▸ **PROBLEM TO SOLVE**
Return every line from the one with "def maxHold : Nat := 999999" through the one with "R19 says only", inclusive, exactly as it appears below.
--- PROVIDED RECORDS Enclosed Below ---
/-- ScheduleDecidesMove: each clause, with a reset and a cycle at a due entry. -/
theorem witness_Schedule : (idle.turns = .cycle :: [] ∧ entryDue idle = false) ∧
    ((booting 5000 [.event .reset]).turns = .event .reset :: [] ∧ Turn.event .reset ≠ .cycle ∧
      Turn.event .reset ≠ .event .tick) ∧
    ((booting 5000 [.cycle]).turns = .cycle :: [] ∧ entryDue (booting 5000 [.cycle]) = true) ∧
    ({ idle with turns := [] }.phase = .run) ∧
    ((booting 4999 []).turns = [] ∧ entryDue (booting 4999 []) = false) ∧
    ((booting 5000 []).turns = [] ∧ entryDue (booting 5000 []) = true) := by decide

/-- PushAppendsOrDrops: room for one byte, a full queue under DROP_NEW, and under ANY_DROP. -/
theorem witness_Push (b : Byte) :
    (∃ s : State, s.turns = [.event (.rxPush b)] ∧ s.rxq.length + 1 = rxqCap s.cfg) ∧
    (∃ s : State, s.turns = [.event (.rxPush b)] ∧ rxqCap s.cfg ≤ s.rxq.length ∧
      s.cfg.rxOverflow = .dropNew) ∧
    (∃ s : State, s.turns = [.event (.rxPush b)] ∧ rxqCap s.cfg ≤ s.rxq.length ∧
      s.cfg.rxOverflow = .anyDrop) :=
  ⟨⟨{ queued (List.replicate 63 0) with turns := [.event (.rxPush b)] }, rfl, rfl⟩,
    ⟨{ queued (List.replicate 64 0) with turns := [.event (.rxPush b)] }, rfl, Nat.le_refl 64, rfl⟩,
    ⟨{ queued (List.replicate 64 0) with
        turns := [.event (.rxPush b)], cfg := { params with rxOverflow := .anyDrop } },
      rfl, Nat.le_refl 64, rfl⟩⟩

theorem witness_FrameRead : frameLen params.literals = 9 ∧ 9 ≤ (queued (List.replicate 9 0)).rxq.length ∧
    (queued (List.replicate 8 0)).rxq.length < 9 := by decide

/-- QueueDrainsFrameByFrame: a cycle that dispatches (k = 2) and one that does not (k = 3), on 19 bytes. -/
theorem witness_QueueDrains : ∀ k ∈ [2, 3], ∃ s : State, 9 = frameLen s.cfg.literals ∧ s.phase = .run ∧ 0 < k ∧
    s.turns = List.replicate k .cycle ++ [] ∧ s.rxq.length = 19 := by
  intro k hk
  refine ⟨{ queued (List.replicate 19 0) with turns := List.replicate k .cycle }, rfl, rfl, ?_, by simp, rfl⟩
  revert k
  decide

/-- FramesAreCutsOfAcceptedBytes: an empty queue, a push and a cycle. -/
theorem witness_FramesAreCuts : ∃ s t : State, s.cfg.rxOverflow = .dropNew ∧ s.rxq = [] ∧
    Avoids realigns 2 s ∧ core.run 2 s = .next t := by
  refine ⟨{ idle with turns := [.event (.rxPush 1), .cycle] }, _, rfl, rfl, ?_, rfl⟩
  intro k t hk ht
  obtain rfl | rfl : k = 0 ∨ k = 1 := by omega
  · cases ht
    rintro ((h | ⟨j, h⟩) | h) <;> cases h
  · cases ht
    rintro ((h | ⟨j, h⟩) | h) <;> cases h

theorem witness_Flush : ∃ s : State, s.turns = [.event .rxFlush] := ⟨{ idle with turns := [.event .rxFlush] }, rfl⟩

/-- TickCounts, in RUN at the wrap and in BOOT. -/
theorem witness_Tick :
    (∃ s : State, s.turns = [.event .tick] ∧ entryDue s = false ∧ s.phase = .run ∧ s.time = 0xFFFFFFFF) ∧
    (∃ s : State, s.turns = [.event .tick] ∧ entryDue s = false ∧ s.phase = .boot) :=
  ⟨⟨{ idle with turns := [.event .tick], time := 0xFFFFFFFF }, rfl, rfl, rfl, rfl⟩,
    ⟨booting 4999 [.event .tick], rfl, rfl, rfl⟩⟩

/-- ResetSetsState, in RUN and at a due main-loop entry. -/
theorem witness_Reset : (∃ s : State, s.turns = [.event .reset] ∧ s.phase = .run) ∧
    ∃ s : State, s.turns = [.event .reset] ∧ entryDue s = true :=
  ⟨⟨{ idle with turns := [.event .reset] }, rfl, rfl⟩, ⟨booting 5000 [.event .reset], rfl, rfl⟩⟩
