-- ==== Sys2Proof/Config.lean ====
section
/-! DEFINITION. What the spec fixes for every part (capacities and limits), and the one value it leaves free. -/

namespace Sys2Proof.Config

/-- R155: the closure queue's room. -/
def closureRoom : Nat := 32

/-- R167: the responses a port holds, the one being sent included. -/
def responseRoom : Nat := 8

/-- R53, R41: the largest hold, in minor units. -/
def maxHold : Nat := 999999

/-- Powers in steps stop at 4000.0 kW (R92, R100, R116). -/
def maxSteps : Nat := 40000

/-- R32: the largest session fee and idle fee, in fu. -/
def maxFee : Nat := 5000000

/-- R32: the largest grace period, in minutes. -/
def maxGrace : Nat := 240

/-- R33: the largest energy price, in fu/kWh. -/
def maxPrice : Nat := 2000000

/-- The FREE VALUE of assumption log 6: what elapsed time reads when one more millisecond passes at 2^48 − 1.
R19 says only that a part does not live so long. The argument is the count of earlier draws, so that no two
draws need agree. It has no body: nothing can be proved of it but its width. -/
opaque elapsedAfterLast : Nat → BitVec 48

end Sys2Proof.Config
end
--- End of Enclosed PROVIDED RECORDS ---
▸ **EXERCISE OUTPUT**
def maxHold : Nat := 999999

/-- Powers in steps stop at 4000.0 kW (R92, R100, R116). -/
def maxSteps : Nat := 40000

/-- R32: the largest session fee and idle fee, in fu. -/
def maxFee : Nat := 5000000

/-- R32: the largest grace period, in minutes. -/
def maxGrace : Nat := 240

/-- R33: the largest energy price, in fu/kWh. -/
def maxPrice : Nat := 2000000

/-- The FREE VALUE of assumption log 6: what elapsed time reads when one more millisecond passes at 2^48 − 1.
R19 says only that a part does not live so long. The argument is the count of earlier draws, so that no two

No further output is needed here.